Objetivos específicos

  • Aprofundar a participação da sociedade civil, dos povos indígenas e das comunidades tradicionais no planejamento e manejo de suas terras;
  • Expandir melhores práticas de manejo ambiental nessas terras públicas;
  •  Ampliar oportunidades para o uso sustentável de recursos naturais nessas terras.

Área de atuação

A região composta pelo sul do Amazonas, nordeste de Rondônia e noroeste de Mato Grosso. Atuação em 13 terras públicas, que incluem oito Terras Indígenas, três Reservas Extrativistas, uma Floresta Nacional e uma Reserva de Desenvolvimento Sustentável estatual. Juntas, essas 13 áreas protegidas cobrem um total de cerca de 3.698.204 hectares.

Beneficiários

O projeto tem como público alvo os habitantes das 13 terras públicas selecionadas, as associações de povos e comunidades indígenas e tradicionais situadas nessas terras, com suas respectivas lideranças, associados e pessoal técnico, municipalidades e representações locais e regionais de órgãos governamentais estaduais e federais envolvidos com a gestão das terras públicas, além das organizações locais e regionais de apoio que tratam de assuntos relacionados ao projeto na sua área geográfica de abrangência.

Atividades

As atividades visam gerar alternativas de desenvolvimento socialmente justo e sustentável da região por meio do fortalecimento da capacidade organizacional de associações locais e municipalidades, fornecendo tanto informações sobre os custos efetivos do desmatamento e de usos alternativos das terras e dos recursos naturais, quanto treinamentos básicos sobre monitoramento da conservação da biodiversidade e manejo de recursos naturais. Um dos focos do projeto é a cooperação entre povos e comunidades locais da floresta para gerar oportunidades de diálogo entre diferentes sistemas de conhecimento do meio ambiente, e o apoio às iniciativas inovadoras que logrem estabelecer relações benignas entre povos indígenas, agroextrativistas e agentes governamentais.

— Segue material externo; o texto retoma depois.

/-- The group's atomics that return a value have not all been performed. -/
def Core.atomPending (k : Core) (ctx uid : Nat) : Bool :=
  k.sq.any (fun q => q.ctx == ctx && q.uid == uid && (match q.what with
    | .atomg a _ _ => a.ret
    | .atoms a _ _ => a.ret
    | _ => false))

def execFence (ord : BitVec 2) (sc : BitVec 3) : State → Out :=
  issue h (fun _ => {}) (fun e s =>
    let rel := ord.getLsbD 1
    let acq := ord.getLsbD 0
    if !e.lead h then s.retire e h
    else match (if rel then s.release e sc.toNat true else if e.siblingPends then .wait else .go) with
      | .wait => s.hold e
      | .trap c a => s.trapAt e c (maskOf (e.active h)) (a.getD e.sl.pc)
      | .go =>
        if acq && (s.core e.core).atomPending e.ctx e.g.uid then s.hold e
        else (if acq then s.acquire e.core e.ctx sc.toNat else s).retire e h)

/-- The checks of execAcqr: with a false guard it does nothing, and the core number, which is a value, is not looked at
(spec/06 R178, spec/15 R354; log 41). -/
def chkAcqr (h : Hdr) (b : SrcB) (e : Env) : Chk :=
  { opd := e.badU false b || (e.lead h && decide (191 < (lo32 (e.operand .i32 b 0)).toNat)), reads := b.regs false }

def execAcqr (sc : BitVec 3) (b : SrcB) : State → Out :=
  issue h (chkAcqr h b)
    (fun e s =>
    if !e.lead h then s.retire e h
    else if e.siblingPends then s.hold e else
    let t := (lo32 (e.operand .i32 b 0)).toNat
    ((((s.drainCore t).dropClean t).acquire e.core e.ctx sc.toNat).retire e h))

/-! Waiting on a line (spec/06 R179) -/

/-- The checks of execAnch. -/
def chkAnch (d : Opd) (a : Addr) (e : Env) : Chk :=
  { opd := e.badAddr .global a || e.badV 1 d, reads := addrRegs .global a }

def execAnch (d : Opd) (a : Addr) : State → Out :=
  issue h (chkAnch d a) (fun e s =>
    let act := e.active h
    s.memGo e h { kind := .anch, size := 4, nreg := 1, mfmt := 5, cv := false, dst := some d, active := maskOf act,
                  lanes := act.map (fun l => ⟨l, e.addrOf .global a (act.headD l), 0, 0⟩) } 0)

def execAwait : State → Out :=
  issue h (fun _ => {}) (fun e s =>
    let s' := s.retire e h
    if !e.lead h then s' else
    match e.g.monitor with
    | .armed _ _ => s'.hold e (.await e.clk)
    | _ => s'.modGroup e.core e.ctx (fun g => { g with monitor := .idle }))

/-! Prefetch and cache control (spec/06 R181; spec/16 R386) -/

/-- The checks of prefetch. -/
def prefetchChk (a : Addr) (e : Env) : Chk :=
  { opd := e.badAddr .global a, reads := addrRegs .global a }

/-- A memory instruction that starts no operation has issued: it counts, and is sampled, as others are (spec/14 R349). -/
def State.memDone (s : State) (e : Env) (lanes : List (Nat × DWord)) : State :=
  let x := s.sampleOf e (maskOf (lanes.map (fun l => l.1))) (dedup (lanes.map (fun l => l.2.toNat / 32))).length false
  let s := s.memCounted e
  match x with
  | some x => s.sampleRecord e.core (e.op s none .data) x false
  | none => s

/-- PREF.L2 of a translated line: a generator-backed one that its home has comes into the cluster's L2, one that it does not have is
left; of an uncached page or a peer no L2 holds lines (spec/06 R181, spec/14 R327, spec/19 R427). -/
def State.prefL2 (s : State) (r : Req) (x : Xl) : State :=
  if x.gen && !(s.genValid r.asid (r.va / 128) && !s.invalHolds r) then s
  else if x.peer || x.cp == 2 then s
  else (s.fetchReq r x).1

/-- A prefetch of each active lane's line: nothing it meets is a fault, and nothing parks. -/
def prefetch (a : Addr) (f : Env → Nat → Xl → State → State) : State → Out :=
  issue h (prefetchChk a) (fun e s =>
    let lanes := (e.active h).map (fun l => (l, e.addrOf .global a l))
    let t := lanes.foldl (fun s l =>
      let r := s.translate (clusterOf e.core) e.asid l.2 .read
      let s' := { r.1 with stuck := s.stuck }
      match r.2 with
      | .ok x => if !x.peer && !x.gen && s.hole x.addr then s' else f e (l.2.toNat % 2 ^ 57) x s'
      | _ => s') s
    (if lanes = [] then t else t.memDone e lanes).retire e h)

def execPrefL2 (a : Addr) : State → Out :=
  prefetch h a (fun e va x s => s.prefL2 (e.req va x) x)
def execPrefLlc (a : Addr) : State → Out :=
  prefetch h a (fun _ _ x s => if x.gen || x.peer then s else s.reachHome (lineKey false (x.addr / 128)))
def execGpref (a : Addr) : State → Out :=
  prefetch h a (fun e va x s => if x.gen then s.homePref (e.req va x) else s)

/-- The checks of cctl. -/
def cctlChk (all : Bool) (a : Addr) (e : Env) : Chk :=
  { opd := !all && e.badAddr .global a, reads := if all then [] else addrRegs .global a }

def cctl (inv all : Bool) (a : Addr) : State → Out :=
  issue h (cctlChk all a) (fun e s =>
    let act := e.active h
    s.memGo e h { kind := .cctl inv all, size := 1, nreg := 0, mfmt := 0, cv := false, dst := none, active := maskOf act,
                  lanes := (if all then act.take 1 else act).map (fun l => ⟨l, if all then 0 else e.addrOf .global a l, 0, 0⟩) } 0)

def execCctlWb (all : Bool) (a : Addr) : State → Out := cctl h false all a
def execCctlInv (all : Bool) (a : Addr) : State → Out := cctl h true all a
end

end Sys2Proof.Machine
end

As atividades serão desenvolvidas em escala regional no sul do Amazonas, nordeste de Rondônia e noroeste de Mato Grosso, incidindo tanto em UCs que se tornaram focos de uma nova abordagem à conservação da biodiversidade e à proteção da floresta promovida por seus residentes, quanto em Terras Indígenas nas quais têm-se caminhado na direção de conceber planos de gestão para os seus territórios.

Resultados esperados

  • Aumento da participação da sociedade civil, comunidades indígenas e tradicionais no planejamento e gestão no uso da terra;
  • Ampliação das boas práticas de gestão ambiental e territorial em terras públicas;
  • Crescimento das oportunidades para o uso sustentável dos recursos naturais em terras públicas.

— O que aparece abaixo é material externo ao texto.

-- ==== Sys2Proof/Machine/CoreEvents.lean ====
section
/-! DEFINITION. The steps of a core beside its instructions: the clock, releases from waits, completions, store queues, replays,
belay answers and self-invalidation, local write-backs (spec/95 and the rules it names). -/

namespace Sys2Proof.Machine

/-! The clock (spec/02 R62, spec/03 R73, spec/07 R187) -/

/-- Complete the fixed-latency operations that are due, in issue order. -/
def State.commitDue (s : State) (c : Nat) : State :=
  let clk := (s.core c).clk
  let due := (s.core c).ops.filter (fun o => match o.due with | some d => decide (d ≤ clk) | none => false)
  due.foldl (fun s o =>
    match s.findOp c o.id with
    | none => s
    | some o =>
      let s := s.complete c o
      match o.what with
      | .help n lanes => s.helpDone c o.ctx n lanes
      | _ => s) s

/-- A YIELD's wait is over: 16 clk have passed, or every stream it waits for has issued or gone (spec/05 R145). -/
def State.yieldOver (s : State) (core : Nat) (sl : Slot) : Bool :=
  match sl.wait with
  | .yield t others =>
    decide (t ≤ (s.core core).clk) || others.all (fun x => match s.group? core (x / 2) with
      | none => true
      | some o => !(o.slotOf (x % 2)).valid || decide (sl.lastIssue < (o.slotOf (x % 2)).lastIssue))
  | _ => false

/-- A slot at the next clk: one that looks again does so; one before a BWAIT does once the PCOUNT has changed, or the object is
poisoned (spec/10 R269, R270); a YIELD that is over ends. -/
def Slot.look (sl : Slot) (s : State) (core : Nat) : Slot :=
  match sl.wait with
  | .retry => { sl with wait := .none }
  | .bwait tgt _ t => if (s.obj tgt).pcount = t ∧ (s.obj tgt).poison = false then sl else { sl with wait := .none }
  | .yield _ _ => if s.yieldOver core sl then { sl with wait := .none } else sl
  | _ => sl

/-! Releases -/

/-- CLAUSE_WAIT_RELEASE: every flag the header's WAIT names is zero (spec/03 R69). -/
def execClauseWaitRelease (core ctx slot : Nat) (s : State) : Out :=
  match s.group? core ctx with
  | none => .next s
  | some g =>
    let sl := g.slotOf slot
    if sl.valid && sl.phase == .header && sl.wait == .none && g.waitOk sl.hdr then
      .next (s.modSlot core ctx slot (fun sl => { sl with phase := .released }))
    else .next s

/-- YIELD_EXPIRY: the other streams have issued, or 16 clk have passed (spec/05 R145). -/
def execYieldExpiry (core ctx slot : Nat) (s : State) : Out :=
  match s.group? core ctx with
  | none => .next s
  | some g =>
    if s.yieldOver core (g.slotOf slot) then .next (s.modSlot core ctx slot (fun sl => { sl with wait := .none }))
    else .next s

/-- AWAIT_TIMEOUT: the monitor fires 1,048,576 clk after the AWAIT issued (spec/06 R180). -/
def execAwaitTimeout (core ctx : Nat) (s : State) : Out :=
  match s.group? core ctx with
  | none => .next s
  | some g =>
    let late (sl : Slot) : Bool := match sl.wait with | .await t => decide (t + 1048576 ≤ (s.core core).clk) | _ => false
    if late g.slot0 || late g.slot1 then .next (s.modGroup core ctx Group.fire) else .next s

/-- STARVATION_PROMOTE: eligible for 4,096 clk without issuing (spec/07 R187). -/
def execStarvationPromote (core ctx slot : Nat) (s : State) : Out :=
  match s.group? core ctx with
  | none => .next s
  | some g =>
    match (g.slotOf slot).eligSince with
    | none => .next s
    | some t =>
      if s.eligible core ctx slot && decide (t + 4096 ≤ (s.core core).clk) then
        .next (s.modSlot core ctx slot (fun sl => { sl with promoted := true }))
      else .next s

/-! Completions (spec/02 R58) -/

/-- SFU_COMPLETE: the oldest operation of a partition's unit (spec/04 R116). -/
def execSfuComplete (core part : Nat) (s : State) : Out :=
  match (s.core core).ops.find? (fun o => o.what == .sfu part) with
  | some o => .next (s.complete core o)
  | none => .next s

/-- Lanes of the operation are still pending in its slot. -/
def State.opPending (s : State) (c : Nat) (o : Op) : Bool :=
  match s.opGroup c o with
  | some g => ((g.slotOf o.slot).replay.bind (fun r => r.opId)) == some o.id
  | none => false

/-- The stream of an operation that may read again: its group has issued nothing since, and logs no reads. An access is performed at
any time between its issue and its completion (spec/13 R304, R314). -/
def State.again (s : State) (c : Nat) (o : Op) : Option Env :=
  match s.envAt c o.ctx o.slot 1 with
  | none => none
  | some e =>
    if e.g.slot0.lastIssue ≤ o.serial + 1 ∧ e.g.slot1.lastIssue ≤ o.serial + 1 ∧ e.g.uid = o.uid ∧ s.logs e.g = false then some e
    else none

/-- A core with no victim tags, as a reading that has been counted meets it. -/
def State.untagged (s : State) (c : Nat) : State := s.modCore c (fun k => { k with throttle := { k.throttle with tags := [] } })

/-- A state after reading again: the first reading has been counted, and the tags of the lines this one evicted are kept. -/
def State.uncounted (t s : State) (c : Nat) : State :=
  { t with counters := s.counters }.modCore c (fun k =>
    { k with throttle := { (s.core c).throttle with tags := lastTags ((s.core c).throttle.tags ++ k.throttle.tags) } })

/-- Loads that may be read again. -/
def MemKind.plain : MemKind → Bool
  | .load .acq => false
  | .load .ldb => false
  | .load _ => true
  | _ => false

/-- Read picked lanes of a load again, as far as all of them can be read. -/
def State.lateRead (s : State) (c : Nat) (o : Op) (m : MemOp) (pick : Nat → Bool) : State × Op :=
  match s.again c o with
  | none => (s, o)
  | some e =>
    let ls := m.lanes.filter (fun l => (m.kind.one || pick l.lane) && (m.kind.one || o.writes.any (fun w => w.lane == l.lane)))
    if !m.kind.plain || ls.isEmpty then (s, o) else
    let r := { m with lanes := ls }.runLanes (s.untagged c) e [] []
    if r.2.all LaneRes.isDone then
      let kept := o.writes.filter (fun w => !m.kind.one && !ls.any (fun l => l.lane == w.lane))
      let new := r.2.flatMap (fun x => match x.out with | .done bs => m.writesFor x.m.lane bs | _ => [])
      (r.1.uncounted s c, { o with writes := kept ++ new })
    else (s, o)
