/-- The packet that may start is taken: it counts as started. -/
def State.took (s : State) (q : Nat) (t : Taken) : State × Option Taken :=
  let x := s.qstate q
  let full := decide (32 ≤ x.started + 1)
  let x' := { x with next := x.next + 1, started := x.started + 1, held := none, fatal := false }
  let s := { s.setQ q x' with packets := s.packets ++ [t.pkt] }
  (if full then s.release1 q true else s, some t)

/-- Software has set a ring up again when RIDX is not what the processor last published (spec/17 R391; log 24). -/
def State.syncQueue (s : State) (q : Nat) : State :=
  let d := s.qdesc q
  let x := s.qstate q
  if d.ridx ≠ x.published ∧ !s.packets.any (fun p => p.q == q) then
    s.setQ q { x with next := d.ridx, published := d.ridx, pubSeen := false }
  else s

/-- A bound lane takes its queue's next packet if it can start. -/
def State.takeNext (s : State) (q : Nat) : State × Option Taken :=
  let d := s.qdesc q
  if !d.enable then (s.release1 q false, none) else
  let s := (s.syncQueue q).tellDone q
  let x := s.qstate q
  if d.aborted then ((State.drainQueue (d.size + 1) s q).release1 q false, none)
  else if x.held.isSome then (s.release1 q false, none)
  else if d.widx ≤ x.next then (s.release1 q false, none)
  else
    let va := (d.slotVa x.next).toNat
    match s.engRead (procWho d.asid) va 64 with
    | (s, .page v _) =>
      if x.fatal then ((s.setQ q { x with fatal := false }).release1 q false, none) else (s.holdQueue q d.asid v, none)
    | (s, .fatal _ _ _) => (s.release1 q false, none)
    | (s, .wait) => (s.release1 q true, none)
    | (s, .ok bs) =>
      let p : Packet := { q := q, idx := x.next, asid := d.asid, va := va, body := leNat bs, status := none, launch := none,
                          chan := none, ranges := none, held := none, fatal := false, done := false }
      let earlier := s.running q
      let later (s : State) : State × Option Taken := ((s.setQ q { s.qstate q with blocked := true }).release1 q false, none)
      if p.type = 0 then (s.release1 q false, none)
      else if !d.range && earlier != [] || earlier.any (fun r => r.bar || s.unstarted r) then later s
      else
        let start (s : State) (p : Packet) (bad : Bool) (args : Nat) (h : Option KHdr) : State × Option Taken :=
          if earlier.any (fun r => r.conflicts p) then later s else
          let t : Taken := { pkt := p, bad := bad, prio := d.prio, args := args, hdr := h }
          s.took q t
        if p.bad || p.type != 2 then start s p p.bad 0 none
        else
          let rest (s : State) (p : Packet) : State × Option Taken :=
            if earlier.any (fun r => r.conflicts p) then later s else
            s.readBlock q d.asid (p.f 0x28 8) 128 (fun s a => match a with
              | none => start s p true 0 none
              | some args =>
                if badArgs args then start s p true 0 none else
                match s.readHeader (procWho d.asid) (p.f 0x10 8) with
                | (s, .ok none) => start s p false args none
                | (s, .ok (some k)) => start s p (decide (k.width < p.f 0x20 1)) args (some k)
                | (s, .page v _) => if x.fatal then start s p false args none else (s.holdQueue q d.asid v, none)
                | (s, _) => (s.release1 q true, none))
          if p.f 0x30 8 = 0 then rest s p
          else s.readBlock q d.asid (p.f 0x30 8) 96 (fun s r => match r with
            | none => start s p true 0 none
            | some y => rest s { p with ranges := some (rangesOf y) })

/-- Queues with work that hold no lane, highest priority first, then those that have waited longest. -/
def State.waitingQueues (s : State) : List Nat :=
  let qs := (s.queues.filter (fun x => x.2.work && x.2.lane.isNone)).map (fun x => (x.1, [7 - (s.qdesc x.1).prio, x.2.since]))
  let ins (l : List (Nat × List Nat)) (x : Nat × List Nat) : List (Nat × List Nat) :=
    l.takeWhile (fun y => !lexLt x.2 y.2) ++ [x] ++ l.dropWhile (fun y => !lexLt x.2 y.2)
  (qs.foldl ins []).map (fun x => x.1)

/-- Free lanes bind queues with work. -/
def State.bindLanes (s : State) : State :=
  let free := (List.range 32).filter (fun n => !s.queues.any (fun x => x.2.lane == some n))
  (free.zip s.waitingQueues).foldl (fun s b =>
    let x := s.qstate b.2
    s.setQ b.2 { x with lane := some b.1, started := 0, work := true, blocked := false }) s

/-- The order of the passes of a step; packets of a reserved TYPE are served before them (log 88). -/
def passes : List Nat := [6, 3, 4, 5, 2, 7, 8, 1]

/-- QKICK: a queue has work; a table at a bad base takes no kick (spec/17 R390, R408). -/
def execQkick (v : Nat) (s : State) : Out :=
  if s.qtabbase.toNat % 131072 ≠ 0 then .next s else .next (s.markWork (v % 1024))

/-- QUEUE_STEP: lanes bind, every bound lane whose next packet can start takes it, and the packets are served in passes by type;
waiting BARRIERs read again in theirs. -/
def execQueueStep (s : State) : Out :=
  let s := s.bindLanes
  let bound := (List.range 32).filterMap (fun n => (s.queues.find? (fun x => x.2.lane == some n)).map (fun x => x.1))
  let r := bound.foldl (fun (a : State × List Taken) q =>
    match a.1.takeNext q with
    | (s, some t) => (s, a.2 ++ [t])
    | (s, none) => (s, a.2)) (s, [])
  let serve (s : State) (t : Taken) : State :=
    match s.packet? t.pkt.q t.pkt.idx with
    | some p => s.servePacket p t.bad t.prio t.args t.hdr
    | none => s
  let s := (r.2.filter (fun t => !passes.contains t.pkt.type)).foldl serve r.1
  let s := passes.foldl (fun s ty =>
    let s := (r.2.filter (fun t => t.pkt.type == ty)).foldl serve s
    if ty = 3 then
      (s.packets.filter (fun p => p.type == 3 && p.status.isNone)).foldl (fun s p =>
        match s.packet? p.q p.idx with
        | some p => s.serveBarrier p
        | none => s) s
    else s) s
  finish s.publishAll

/-- A signal a BARRIER waits on reads negative. -/
def State.sigNegative (s : State) (p : Packet) : Bool :=
  match (State.readSigs ([p.f 0x10 8, p.f 0x18 8, p.f 0x20 8].filter (fun a => a != 0)) s p.asid []).2 with
  | .ok vs => vs.any (fun v => decide (2 ^ 63 ≤ v))
  | _ => false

Desenvolvimento do projeto

O projeto dá continuidade e aprofunda ações estratégicas já em desenvolvimento por organizações parceiras em projetos anteriores e em outros projetos em andamento. Nesse sentido, destacamos a realização do Encontro de Conselheiros Extrativistas do Sul do Estado do Amazonas, liderada pelo Conselho Nacional das Populações Extrativistas (CNS), com o apoio do IEB (através do Fortis Projeto BR-319, financiado pela Fundação Moore, que fornece fundos correspondentes para este projeto). Realizado entre os dias 9 e 11 de novembro, no município de  Lábrea, Amazonas, o encontro reuniu 50 líderes comunitárias que representam os conselhos gestores de quatro Reservas Extrativistas e três Florestas Nacionais, bem como convidados da região e equipe técnica do Instituto Chico Mendes de Conservação da Biodiversidade (ICMBio).

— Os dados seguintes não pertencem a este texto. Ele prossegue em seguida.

namespace Raw
def d (r : Raw) : BitVec 9 := r.w1.extractLsb' 0 9
def a (r : Raw) : BitVec 9 := r.w1.extractLsb' 9 9
def b (r : Raw) : BitVec 9 := r.w1.extractLsb' 18 9
def mod4 (r : Raw) : BitVec 4 := r.w1.extractLsb' 27 4
def immb (r : Raw) : Bool := r.w1.getLsbD 31
def c (r : Raw) : BitVec 9 := r.w2.extractLsb' 0 9
def imm23 (r : Raw) : BitVec 23 := r.w2.extractLsb' 9 23
def off27 (r : Raw) : BitVec 27 := r.w1.extractLsb' 0 27
def srcB (r : Raw) : SrcB := if r.immb then .imm9 r.b else .opd (.ofBits r.b)
def da (r : Raw) : DA := ⟨.ofBits r.d, .ofBits r.a⟩
def dab (r : Raw) : DAB := ⟨.ofBits r.d, .ofBits r.a, r.srcB⟩
/-- The 64 form, or the 96i form whose word 2 is B (spec/04 R100). -/
def dabI (r : Raw) : DAB := ⟨.ofBits r.d, .ofBits r.a, if r.len = 2 then .imm32 r.w2 else r.srcB⟩
def dabc (r : Raw) : DABC := ⟨.ofBits r.d, .ofBits r.a, r.srcB, .ofBits r.c⟩
def optOff (r : Raw) : Option (BitVec 23) := if r.len = 2 then some r.imm23 else none
/-- An address with SCALE in MOD5[29:27] (spec/06 R150, R156). -/
def addr (r : Raw) : Addr := ⟨.ofBits r.a, r.srcB, r.mod4.setWidth 3, r.optOff⟩
def memMods (r : Raw) : MemMods := ⟨r.mod8.extractLsb' 5 3, r.mod8.setWidth 5, r.mod4.getLsbD 3⟩
def atomArg (r : Raw) : AtomArg :=
  if r.len = 2 then .long r.addr (.ofBits r.c) else .short (.ofBits r.a) r.srcB
end Raw

def SatU.ofBits (x : BitVec 8) : SatU := ⟨x.getLsbD 4, x.getLsbD 3⟩
def FpMods.ofBits (x : BitVec 8) : FpMods :=
  ⟨x.getLsbD 7, x.getLsbD 6, x.getLsbD 5, x.getLsbD 4, x.getLsbD 3, x.setWidth 3⟩
def CpxMods.ofBits (x : BitVec 8) : CpxMods := ⟨x.getLsbD 6, x.getLsbD 5, x.getLsbD 4, x.getLsbD 3, x.setWidth 3⟩
def CvtMods.ofBits (x : BitVec 8) : CvtMods := ⟨x.getLsbD 3, x.setWidth 3⟩
def AtomMods.ofBits (x : BitVec 8) : AtomMods := ⟨x.extractLsb' 6 2, x.extractLsb' 3 3, x.setWidth 3⟩

/-- IMM23 of CVTF: DIDX, SIDX, DFMT, SFMT (spec/04 R118). -/
def ElemSel.bits (x : ElemSel) : BitVec 23 := (x.didx ++ x.sidx ++ x.dfmt ++ x.sfmt).setWidth 23
def ElemSel.ofBits (x : BitVec 23) : ElemSel :=
  ⟨x.setWidth 5, x.extractLsb' 5 5, x.extractLsb' 10 3, x.extractLsb' 13 3⟩
/-- IMM23 of UNPKMX: DIDX, SCB, SIDX, DFMT, SFMT (spec/04 R124). -/
def ElemSel.bitsUnpk (x : ElemSel) (scb : BitVec 2) : BitVec 23 :=
  (x.didx.setWidth 1 ++ scb ++ x.sidx ++ x.dfmt ++ x.sfmt).setWidth 23
def ElemSel.ofUnpk (x : BitVec 23) : ElemSel :=
  ⟨x.setWidth 5, x.extractLsb' 5 5, x.extractLsb' 10 3, (x.extractLsb' 15 1).setWidth 3⟩

/-- Word 1 or 2 of a PAIR word (spec/03 R85). -/
def PairOp.bits (p : PairOp) : Word := p.mod2 ++ p.b ++ p.a ++ p.d ++ p.sub
def PairOp.ofBits (w : Word) : PairOp :=
  ⟨w.extractLsb' 30 2, w.extractLsb' 22 8, w.extractLsb' 14 8, w.extractLsb' 6 8, w.setWidth 6⟩

/-- One modifier bit; the token field (spec/03 R81). -/
def bit8 (n : Nat) (b : Bool) : BitVec 8 := if b then 1 <<< n else 0
def tok8 (t : BitVec 3) : BitVec 8 := t ++ (0 : BitVec 5)

/-- Which lengths an opcode permits: bit 0 the 32-bit form, bit 1 the 64-bit form, bit 2 the 96-bit form (spec/03 R89). -/
def lenMask (n : Nat) : Nat :=
  if [0, 1, 5, 6, 7, 14, 15, 16, 17, 40, 41, 42, 48, 49, 50, 52, 53].contains n then 6
  else if [2, 3, 4, 10, 11, 12, 18, 19, 23, 24, 26, 27, 28, 29, 36, 37, 38, 39, 44, 45, 46, 47, 51].contains n then 4
  else if n < 0x38 then 2
  else if n < 0x40 then 0
  else if n < 0x6C then
    if n ≤ 0x45 ∨ (0x49 ≤ n ∧ n ≤ 0x51) then 6
    else if n ≤ 0x48 ∨ (0x52 ≤ n ∧ n ≤ 0x5B) ∨ n = 0x66 ∨ n = 0x67 ∨ n = 0x6B then 4
    else 2
  else if n < 0x80 then 0
  else if n < 0x9E then 2
  else if n < 0xA0 then 0
  else if n < 0xB0 then (if n = 0xA0 ∨ n = 0xA1 ∨ n = 0xAA ∨ n = 0xAB ∨ n = 0xAE then 4 else 2)
  else if n < 0xC9 then 2
  else if n < 0xD0 then 0
  else if n < 0xE7 then
    if n ≤ 0xD3 ∨ n = 0xD5 ∨ n = 0xD6 ∨ n = 0xDF then 6
    else if n = 0xD4 ∨ n = 0xDA ∨ n = 0xDE ∨ n = 0xE1 ∨ n = 0xE2 then 4
    else 2
  else if n < 0xF0 then 0
  else if n < 0xFF then
    if n = 0xF0 then 6
    else if n ≤ 0xF4 ∨ n = 0xF7 then 2
    else if n = 0xFE then 5
    else 1
  else if n < 0x100 then 0
  else if n < 0x134 then
    if n = 0x113 ∨ n = 0x11E then 4
    else if n = 0x129 ∨ n = 0x12C then 2
    else if n = 0x12A ∨ n = 0x12B ∨ n = 0x12E then 1
    else 6
  else if n < 0x140 then 0
  else if n < 0x14C then
    if n = 0x146 ∨ n = 0x147 then 1 else if n = 0x149 ∨ n = 0x14B then 4 else 2
  else if n < 0x150 then 0
  else if n < 0x15F then
    if n ≤ 0x153 ∨ (0x156 ≤ n ∧ n ≤ 0x159) then 4 else if n = 0x15E then 1 else 2
  else if n < 0x170 then 0
  else if n < 0x183 then
    if n ≤ 0x173 then 6 else if n ≤ 0x177 then 1 else 2
  else if n < 0x190 then 0
  else if n < 0x195 then (if n = 0x191 then 1 else 2)
  else if n < 0x198 then 0
  else if n < 0x19C then (if n = 0x19B then 2 else 1)
  else if n < 0x1F0 then 0
  else if n < 0x1F4 then 4
  else 0

/-- Steps 2 to 4 of R84 on word 0 alone: the number of words the instruction has. -/
def wordsOf (w0 : Word) : Except DecErr Nat :=
  let r := Raw.ofWords w0 0 0
  if r.len = 3 then .error .illegalInstruction
  else if lenMask r.opc.toNat = 0 then .error .illegalOpcode
  else if (lenMask r.opc.toNat).testBit r.len.toNat then .ok (r.len.toNat + 1)
  else .error .illegalInstruction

O encontro fez parte de uma série de eventos promovidos por movimentos sociais na Amazônia para discutir e analisar o processo de gestão das unidades de conservação (UCs). Resultou na Carta Lábrea: Um apelo da floresta do sul do Amazonas e de Rondônia do Norte, dirigida à Comissão Inter-ministerial criada para lidar com questões de gestão participativa de UCs na Amazônia. A carta continha avaliações, sugestões e propostas para melhorar a gestão territorial das UCs​​. Este documento teve um impacto significativo em vários fóruns, como o Seminário V Brasileiro de Áreas Protegidas e Inclusão Social, em novembro de 2011, em Manaus.